The BNP have made great efforts in recent years to portray themselves as a legitimate mainstream political party. However, reports of French fascist leader Jean-Marie Le Pen's visit to Altrincham on Sunday and the disgraceful behaviour of racist thugs who gathered in Shambles Square to spoil St George's day for the majority show the real side of the BNP. Many of their members have criminal convictions for violent offences. To cite just two examples, one of their activists has a conviction for gang rape, another for sending razor blades to Jewish people through the post.

These are not the type of people we want to represent us and our community in the Council chamber or the European Parliament. Their policies threaten the City's economic growth, do nothing to improve public services and will turn communities against one another. Vote NO to the BNP in the Council and European elections in June.

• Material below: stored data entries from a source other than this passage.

/-- A cluster (R19, R243). `bankHold` lists the words that an atomic holds with
the cycles left, 1 in the cycle of the hold (R162), `bankBusy` the banks that have made their access of this cycle (R151), `copied`
the bytes that its copy engine has written on it (R225), `gtenant` is the tenant whose gauges it keeps (R354), 64 for none. -/
structure Cluster where
  owner : Option Nat
  idx : Nat
  ctl : Ctl
  sems : Tab W64
  handlers : Tab Handler
  pending : Tab Bool
  park : List ParkMsg
  tqs : Tab TrigQ
  templates : Tab Template
  copies : Tab Copy
  sched : List SchedEnt
  cmds : List Cmd
  gauges : Tab Gauge
  tlb : List TlbEnt
  pool : List (Nat × Nat)
  bankHold : List (Nat × Nat)
  bankBusy : List Nat
  copied : Nat
  gtenant : Nat
  deriving DecidableEq, Repr

/-! ## Slices, dies, networks -/

/-- A line of a slice: physical line address, way, key, dirty-word bits, data, and its stamp of filling (R178, R262). -/
structure Line where
  addr : Nat
  way : Nat
  key : Nat
  dirty : Bool
  stamp : Nat
  data : List Byte
  deriving DecidableEq, Repr

/-- A slice (R263). `lines` runs from the most to the least recently used; `modes` gives each way's mode; `leaving` is a WAYSET whose
moment has come and that waits for writers: its controller, that moment, and the new mask (R266). -/
structure Slice where
  modes : Vector (BitVec 2) 16
  wayOwn : Vector Byte 16
  retOwn : Vector Byte 8
  retValid : Vector Bool 8
  retBase : Tab Nat
  retLast : Tab Nat
  lines : List Line
  leaving : Option (Nat × Nat × Nat)
  deriving DecidableEq, Repr

/-- What a die holds of another die's clock (R300, R302): `lat` is the stored latency of their lane. The entry of a die's own number is
not used, and its registers read 0. -/
structure Waggle where
  lat : Nat
  off : Int
  rate : Int
  tlast : W64
  seen : Bool
  quiet : Nat
  deriving DecidableEq, Repr

/-- A sample on a sideband lane (R302). -/
structure Sample where
  src : Nat
  ts : W64
  poff : W64
  deriving DecidableEq, Repr

/-- An entry of a comb cache (R283): its key, the relocated values given by the image that they make. -/
structure CombEnt where
  tenant : Nat
  digest : BitVec 512
  page : Nat
  sreg : Nat
  image : List Byte
  deriving DecidableEq, Repr

/-- A die (R300, R316, R352). `links` are L01, L02 and L12; `txc` its root's translation cache, by tenant. -/
structure Die where
  tick : W64
  pktime : W64
  poff : W64
  live : Vector Bool 3
  leader : Nat
  cal : Bool
  links : Vector Bool 3
  detour : Bool
  stepped : Bool
  fenced : Bool
  wag : Vector Waggle 3
  samples : List Sample
  combs : List CombEnt
  txc : List (Nat × TlbEnt)
  deriving DecidableEq, Repr

/-- What a message on the message network does on arrival (R244). -/
inductive MsgKind where
  | add (sem : Nat) (v : W64)
  | wake (sem : Nat) (v : W64)
  | handler (m : ParkMsg)
  | trigger (tq : Nat) (t : QTok)
  | post (c pa arrive bytes : Nat)
  deriving DecidableEq, Repr

/-- A message in flight: sender (a model name of the agent) and receiving cluster (R244). `scope` pairs it (R173). -/
structure Msg where
  ident : Nat
  sender : Nat
  run : Nat
  dest : Nat
  kind : MsgKind
  deriving DecidableEq, Repr

/-! ## Tenants, queues, device -/

/-- A memory window (R367). -/
structure Window where
  base : Nat
  len : Nat
  deriving DecidableEq, Repr

/-- A packet or link queue (R368 to R373). `cur` is the packet in progress, `ind` the INDIRECT buffer's address, count and
position and `indPkt` its packet, `pre` the prefetched packets by index, `uncommit` where the queue stood before a packet whose
effects are made and not committed (R366). -/
structure Queue where
  qbase : W64
  en : Bool
  log2 : Nat
  prio : Nat
  vec : Nat
  tail : W32
  head : W32
  state : Nat
  evovf : Bool
  redo : Bool
  cause : Nat
  errtag : W32
  skip : Bool
  evbase : W64
  evEn : Bool
  evLog2 : Nat
  evTail : W32
  evHead : W32
  cur : Option (List Byte)
  started : Bool
  waitFrom : W64
  ind : Option (Nat × Nat × Nat)
  indPkt : List Byte
  uncommit : Option (W32 × Option (Nat × Nat × Nat) × List Byte)
  pre : Tab (List Byte)
  copies : List (Nat × Nat × Nat)
  copyErr : Option (Nat × W32)
  run : Option Nat
  pendingWr : Option (WorkReq × Nat)
  deriving DecidableEq, Repr

/-- A grant of remote access (R398, RGRANT). -/
structure Grant where
  peer : Nat
  ptenant : Nat
  fabric : Nat
  deriving DecidableEq, Repr

/-- A tenant (R350, R367, R398). `newWindows` take effect at its next MAP. -/
structure Tenant where
  created : Bool
  port : Nat
  triads : List Nat
  windows : Tab Window
  newWindows : Option (Tab Window)
  txroot : W64
  keys : List Nat
  signers : Tab (List Byte)
  quant : Nat
  hanglim : Nat
  grace : Nat
  grants : List Grant
  invaddr : W64
  invlen : W64
  invDone : Bool
  invStamp : Option Nat
  queues : Tab Queue
  links : Tab Queue
  lastQueue : Nat
  vectors : List Nat
  deriving DecidableEq, Repr

/-- The life-cycle states (R403). -/
inductive LifeCycle where
  | manufacture | develop | production | rma | scrap
  deriving DecidableEq, Repr

/-- The two parts (R1, R2). -/
inductive Part where
  | a | h
  deriving DecidableEq, Repr

/-- A firmware image held by a complex or the parameter store (R389, R402). -/
structure Firmware where
  version : Nat
  svn : Nat
  tableVersion : Nat
  digest : BitVec 512
  deriving DecidableEq, Repr

/-- The device's registers, fuses and stores (R396, R400 to R407). `repair` is the repair table of the parameter store, `spares` the one that
is installed, each entry with its cluster (R400, R408). -/
structure Device where
  part : Part
  lc : LifeCycle
  svnFuse : Nat
  mbaddr : W64
  mbDone : Bool
  mbStatus : Nat
  safe : Bool
  warmfail : Nat
  start : Nat
  power : Nat
  tmax : Nat
  tstep : Nat
  sinceStep : Nat
  pwrcap : Nat
  ethMode : Nat
  endpoints : Tab Nat
  keys : List Nat
  nonce : List Byte
  stored : Firmware
  repair : List (Nat × Nat)
  spares : List (Nat × Nat)
  package : Nat
  stopped : Bool
  on : Bool
  deriving DecidableEq, Repr

/-- What the firmware keeps of a run that a yielding switch has ended, by tenant and save area (R310, R338, R386): the run and its
pages by handle. -/
structure Saved where
  tenant : Nat
  area : W64
  run : Run
  pages : List (Nat × Page)
  deriving DecidableEq, Repr

/-- The queue-controller complexes (R366, R375, R389, R391). `kept` holds the completions of runs (run, STATUS, cause or reason)
that a live update holds back (R390), `loading` the firmware that the standby boots for one. -/
structure Qc where
  active : Nat
  fw : Vector Firmware 2
  committed : Nat
  lastTenant : Nat
  quiet : Nat
  loading : Option Firmware
  kept : List (Nat × Nat × Nat)
  saved : List Saved
  deriving DecidableEq, Repr

/-- A post of an all-reduce of this package or a peer (R406). -/
structure AllredPost where
  ident : Nat
  package : Nat
  value : W64
  deriving DecidableEq, Repr

/-- An answer of a peer to a work request (R406), and a remote request's answer that leaves the package. -/
structure LinkReply where
  queue : QueueId
  ok : Bool
  data : List Byte
  deriving DecidableEq, Repr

We must not let the BNP gain any kind of power in our successful and cosmopolitan city of Manchester, or indeed anywhere else. UNISON is working with Searchlight, the anti-fascist organisation, to campaign against the BNP across the North West and there are a number of ways you can help:

  • Come to Oldham on 6th May to distribute leaflets and newspapers. Your help would be crucial here as there is a very real chance that the BNP could win seats. Meet at the branch office at 12.30.
  • A special edition of the Searchlight anti-racist newspaper has been prepared for Manchester. Copies are available from the Branch office and your assistance in distributing them amongst your friends, family and colleagues and within your local area would be greatly appreciated.
  • A telephone canvassing bank is to be set up in the week beginning 3rd May. A couple of hours is all we ask of each volunteer.
  • Look out for posters advertising the various anti-racist events at venues across Manchester. You can help the campaign by coming along, getting involved, listening to some music and having a drink!

If you need any further information, please contact the Branch Office.

News in Brief

  • As most members will be aware, Mo Baines has left the Branch to take up a position as Advisor to the Manchester based Association for Public Service Excellence. Her successor, Tony Caffery, was elected unanimously to take up the position of Branch Secretary by the Branch Executive Committee in March, in full accordance with UNISON procedures and is now in post. More on the back page.
  • Forty-eight hours before ordering troops into Iraq, the US President said, "There's no certainty in war but the certainty of sacrifice." For most of us, maybe, but not, however, if your name is 'Bush.' According to the BBC, former Congressman George H Bush of Texas, fresh from voting to send other men's sons to Vietnam, enlisted his own son in a very special unit, the 'champagne wing' of the Texas Air National Guard. There, pilot George 'Dubya' Bush was assigned the dangerous job of protecting Houston from Vietcong air attack.
  • In a sick example of corporate spin, Yves Picaud, managing director of Vivendi - a multinational company which makes a fortune from the privatisation of water services in third world countries - declared, "Free water is not so good an idea." Why? Because, "If you don't pay for something, you don't appreciate it." The people of Kwazulu Natal in South Africa might disagree. When they could no longer afford water after privatisation - they drank from streams. The ensuing cholera outbreak killed more than 250 people, one of the worst outbreaks ever recorded.